Work instruction.
The response must contain every line of the records that follow, duplicated exactly.

Data for the task.
/-- A Leaf entry at the end of the pool. -/
theorem SubtreeAdded.leaf {s t : State} {n : Node} (hfull : s.nodes.length < 511)
    (hnodes : t.nodes = s.nodes ++ [n]) (hk : n.kind = true) :
    SubtreeAdded s t (BitVec.ofNat 9 s.nodes.length) 1 := by
  have hix : (BitVec.ofNat 9 s.nodes.length).toNat = s.nodes.length := Nat.mod_eq_of_lt (by omega)
  have hsp := Spans.leaf (nodes := t.nodes) (i := BitVec.ofNat 9 s.nodes.length) (n := n) (by simp [hix, hnodes]) hk
  rw [hix] at hsp
  refine ⟨by simp [hnodes], by simp [hnodes, Config.poolN]; omega, fun j hj => ?_, .leaf n.sym, hsp⟩
  rw [hnodes, List.getElem?_append_left hj]

/-- An Internal entry at the end of the pool, then its left and its right subtree, each linked to it when it is
complete. -/
theorem SubtreeAdded.internal {s u v w t : State} {n : Node} {l r : PoolIx} {k m : Nat}
    (hfull : s.nodes.length < 511) (hu : u.nodes = s.nodes ++ [n]) (hk : n.kind = false)
    (hl : SubtreeAdded u v l k)
    (hr : SubtreeAdded (setNode s.nodes.length (fun n => { n with left := l }) v) w r m)
    (ht : t = setNode s.nodes.length (fun n => { n with right := r }) w) :
    SubtreeAdded s t (BitVec.ofNat 9 s.nodes.length) (1 + k + m) := by
  subst ht
  have hix : (BitVec.ofNat 9 s.nodes.length).toNat = s.nodes.length := Nat.mod_eq_of_lt (by omega)
  have hulen : u.nodes.length = s.nodes.length + 1 := by simp [hu]
  have hvlen := hl.length
  have hwlen := hr.length
  simp only [setNode_nodes, List.length_modify] at hwlen
  have hbound := hr.bound
  -- below the entry nothing changes, above it each subtree stays as it was built
  have hw : ∀ j, j ≠ s.nodes.length →
      (w.nodes.modify s.nodes.length fun n => { n with right := r })[j]? = w.nodes[j]? := fun j hj => by simp [Ne.symm hj]
  have hv : ∀ j, j ≠ s.nodes.length → j < v.nodes.length → w.nodes[j]? = v.nodes[j]? := fun j hj hlt => by
    rw [hr.kept j (by simpa using hlt)]
    simp [Ne.symm hj]
  have hentry : (w.nodes.modify s.nodes.length fun n => { n with right := r })[s.nodes.length]? =
      some { n with left := l, right := r } := by
    rw [List.getElem?_modify, hr.kept _ (by simp; omega), setNode_nodes, List.getElem?_modify,
      hl.kept _ (by omega), hu]
    simp
  obtain ⟨tl, hspl⟩ := hl.spans
  obtain ⟨tr, hspr⟩ := hr.spans
  simp only [setNode_nodes, List.length_modify] at hspr
  have hsp := Spans.internal (i := BitVec.ofNat 9 s.nodes.length) (n := { n with left := l, right := r })
    ((congrArg _ hix).trans hentry) hk
    (hspl.congr fun j hj => by
      have := List.mem_range'_1.mp hj
      rw [hw j (by omega), hv j (by omega) (by omega)])
    (hspr.congr fun j hj => by
      have := List.mem_range'_1.mp hj
      exact hw j (by omega))
  refine ⟨?_, ?_, fun j hj => ?_, .internal tl tr, ?_⟩
  · simp only [setNode_nodes, List.length_modify]; omega
  · simpa using hbound
  · rw [setNode_nodes, hw j (by omega), hv j (by omega) (by omega), hl.kept j (by omega), hu,
      List.getElem?_append_left hj]
  · have hidx : List.range' s.nodes.length (1 + k + m) =
        s.nodes.length :: (List.range' u.nodes.length k ++ List.range' v.nodes.length m) := by
      rw [hvlen, hulen, List.range'_append_1, Nat.add_assoc, Nat.add_comm 1, List.range'_succ]
    rw [hidx]
    rwa [hix] at hsp

/-- Where `DesNode()` answers an index, it has added the subtree at that index. -/
theorem desNode_added {fuel : Nat} {s t : State} {root : PoolIx} (e : desNode fuel s = (some root, t)) :
    root = BitVec.ofNat 9 s.nodes.length ∧ ∃ k, SubtreeAdded s t root k := by
  induction fuel generalizing s t root with
  | zero => cases e
  | succ fuel ih =>
    simp only [desNode] at e
    split at e
    · cases e
    case isFalse hfull =>
      have hfull : s.nodes.length < 511 := Nat.lt_of_not_le hfull
      split at e
      case h_1 => cases e
      case h_2 s1 hb =>
        split at e
        case h_1 => cases e
        case h_2 bs s2 hbs =>
          have h2 : s2.nodes = s.nodes ++ [freeNode s.draw s.nodes.length] :=
            (readBitsN_nodes hbs).trans (readBit_nodes hb)
          cases e
          exact ⟨rfl, 1, .leaf hfull (by rw [setNode_nodes, h2, modify_concat_length]) rfl⟩
      case h_3 s1 hb =>
        have h1 : s1.nodes = s.nodes ++ [freeNode s.draw s.nodes.length] := readBit_nodes hb
        split at e
        case h_1 => cases e
        case h_2 l s2 hl =>
          obtain ⟨-, k, hl⟩ := ih hl
          split at e
          case h_1 => cases e
          case h_2 r s3 hr =>
            obtain ⟨-, m, hr⟩ := ih hr
            cases e
            exact ⟨rfl, 1 + k + m, .internal hfull (by rw [setNode_nodes, h1, modify_concat_length]) rfl hl hr rfl⟩

/-- The pool that `DesNode()` leaves from an empty one is one tree. -/
theorem poolIsTree_desNode {fuel : Nat} {s t : State} {root : PoolIx} (h0 : s.nodes = [])
    (e : desNode fuel s = (some root, t)) : PoolIsTree t.nodes root := by
  obtain ⟨-, k, h⟩ := desNode_added e
  obtain ⟨tr, hsp⟩ := h.spans
  have hlen := h.length
  rw [h0, List.length_nil, Nat.zero_add] at hlen
  rw [h0, List.length_nil, ← List.range_eq_range', ← hlen] at hsp
  exact ⟨h.bound, tr, _, hsp, .refl _⟩

/-! ## TBUILD -/

/-- The trees that stand at the indices of a working list, and the pool indices they use, list entry by list entry
(R28, R92). -/
inductive Grove (nodes : List Node) : List PoolIx → List Nat → Prop
  | nil : Grove nodes [] []
  | cons {i : PoolIx} {t : CodeTree} {js : List Nat} {wl : List PoolIx} {rest : List Nat} (hi : Spans nodes i t js)
      (hwl : Grove nodes wl rest) : Grove nodes (i :: wl) (js ++ rest)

Response for this exercise.
/-- A Leaf entry at the end of the pool. -/
theorem SubtreeAdded.leaf {s t : State} {n : Node} (hfull : s.nodes.length < 511)
    (hnodes : t.nodes = s.nodes ++ [n]) (hk : n.kind = true) :
    SubtreeAdded s t (BitVec.ofNat 9 s.nodes.length) 1 := by
  have hix : (BitVec.ofNat 9 s.nodes.length).toNat = s.nodes.length := Nat.mod_eq_of_lt (by omega)
  have hsp := Spans.leaf (nodes := t.nodes) (i := BitVec.ofNat 9 s.nodes.length) (n := n) (by simp [hix, hnodes]) hk
  rw [hix] at hsp
  refine ⟨by simp [hnodes], by simp [hnodes, Config.poolN]; omega, fun j hj => ?_, .leaf n.sym, hsp⟩
  rw [hnodes, List.getElem?_append_left hj]

/-- An Internal entry at the end of the pool, then its left and its right subtree, each linked to it when it is
complete. -/
theorem SubtreeAdded.internal {s u v w t : State} {n : Node} {l r : PoolIx} {k m : Nat}
    (hfull : s.nodes.length < 511) (hu : u.nodes = s.nodes ++ [n]) (hk : n.kind = false)
    (hl : SubtreeAdded u v l k)
    (hr : SubtreeAdded (setNode s.nodes.length (fun n => { n with left := l }) v) w r m)
    (ht : t = setNode s.nodes.length (fun n => { n with right := r }) w) :
    SubtreeAdded s t (BitVec.ofNat 9 s.nodes.length) (1 + k + m) := by
  subst ht
  have hix : (BitVec.ofNat 9 s.nodes.length).toNat = s.nodes.length := Nat.mod_eq_of_lt (by omega)
  have hulen : u.nodes.length = s.nodes.length + 1 := by simp [hu]
  have hvlen := hl.length
  have hwlen := hr.length
  simp only [setNode_nodes, List.length_modify] at hwlen
  have hbound := hr.bound
  -- below the entry nothing changes, above it each subtree stays as it was built
  have hw : ∀ j, j ≠ s.nodes.length →
      (w.nodes.modify s.nodes.length fun n => { n with right := r })[j]? = w.nodes[j]? := fun j hj => by simp [Ne.symm hj]
  have hv : ∀ j, j ≠ s.nodes.length → j < v.nodes.length → w.nodes[j]? = v.nodes[j]? := fun j hj hlt => by
    rw [hr.kept j (by simpa using hlt)]
    simp [Ne.symm hj]
  have hentry : (w.nodes.modify s.nodes.length fun n => { n with right := r })[s.nodes.length]? =
      some { n with left := l, right := r } := by
    rw [List.getElem?_modify, hr.kept _ (by simp; omega), setNode_nodes, List.getElem?_modify,
      hl.kept _ (by omega), hu]
    simp
  obtain ⟨tl, hspl⟩ := hl.spans
  obtain ⟨tr, hspr⟩ := hr.spans
  simp only [setNode_nodes, List.length_modify] at hspr
  have hsp := Spans.internal (i := BitVec.ofNat 9 s.nodes.length) (n := { n with left := l, right := r })
    ((congrArg _ hix).trans hentry) hk
    (hspl.congr fun j hj => by
      have := List.mem_range'_1.mp hj
      rw [hw j (by omega), hv j (by omega) (by omega)])
    (hspr.congr fun j hj => by
      have := List.mem_range'_1.mp hj
      exact hw j (by omega))
  refine ⟨?_, ?_, fun j hj => ?_, .internal tl tr, ?_⟩
  · simp only [setNode_nodes, List.length_modify]; omega
  · simpa using hbound
  · rw [setNode_nodes, hw j (by omega), hv j (by omega) (by omega), hl.kept j (by omega), hu,
      List.getElem?_append_left hj]
  · have hidx : List.range' s.nodes.length (1 + k + m) =
        s.nodes.length :: (List.range' u.nodes.length k ++ List.range' v.nodes.length m) := by
      rw [hvlen, hulen, List.range'_append_1, Nat.add_assoc, Nat.add_comm 1, List.range'_succ]
    rw [hidx]
    rwa [hix] at hsp

/-- Where `DesNode()` answers an index, it has added the subtree at that index. -/
theorem desNode_added {fuel : Nat} {s t : State} {root : PoolIx} (e : desNode fuel s = (some root, t)) :
    root = BitVec.ofNat 9 s.nodes.length ∧ ∃ k, SubtreeAdded s t root k := by
  induction fuel generalizing s t root with
  | zero => cases e
  | succ fuel ih =>
    simp only [desNode] at e
    split at e
    · cases e
    case isFalse hfull =>
      have hfull : s.nodes.length < 511 := Nat.lt_of_not_le hfull
      split at e
      case h_1 => cases e
      case h_2 s1 hb =>
        split at e
        case h_1 => cases e
        case h_2 bs s2 hbs =>
          have h2 : s2.nodes = s.nodes ++ [freeNode s.draw s.nodes.length] :=
            (readBitsN_nodes hbs).trans (readBit_nodes hb)
          cases e
          exact ⟨rfl, 1, .leaf hfull (by rw [setNode_nodes, h2, modify_concat_length]) rfl⟩
      case h_3 s1 hb =>
        have h1 : s1.nodes = s.nodes ++ [freeNode s.draw s.nodes.length] := readBit_nodes hb
        split at e
        case h_1 => cases e
        case h_2 l s2 hl =>
          obtain ⟨-, k, hl⟩ := ih hl
          split at e
          case h_1 => cases e
          case h_2 r s3 hr =>
            obtain ⟨-, m, hr⟩ := ih hr
            cases e
            exact ⟨rfl, 1 + k + m, .internal hfull (by rw [setNode_nodes, h1, modify_concat_length]) rfl hl hr rfl⟩

/-- The pool that `DesNode()` leaves from an empty one is one tree. -/
theorem poolIsTree_desNode {fuel : Nat} {s t : State} {root : PoolIx} (h0 : s.nodes = [])
    (e : desNode fuel s = (some root, t)) : PoolIsTree t.nodes root := by
  obtain ⟨-, k, h⟩ := desNode_added e
  obtain ⟨tr, hsp⟩ := h.spans
  have hlen := h.length
  rw [h0, List.length_nil, Nat.zero_add] at hlen
  rw [h0, List.length_nil, ← List.range_eq_range', ← hlen] at hsp
  exact ⟨h.bound, tr, _, hsp, .refl _⟩

/-! ## TBUILD -/

/-- The trees that stand at the indices of a working list, and the pool indices they use, list entry by list entry
(R28, R92). -/
inductive Grove (nodes : List Node) : List PoolIx → List Nat → Prop
  | nil : Grove nodes [] []
  | cons {i : PoolIx} {t : CodeTree} {js : List Nat} {wl : List PoolIx} {rest : List Nat} (hi : Spans nodes i t js)
      (hwl : Grove nodes wl rest) : Grove nodes (i :: wl) (js ++ rest)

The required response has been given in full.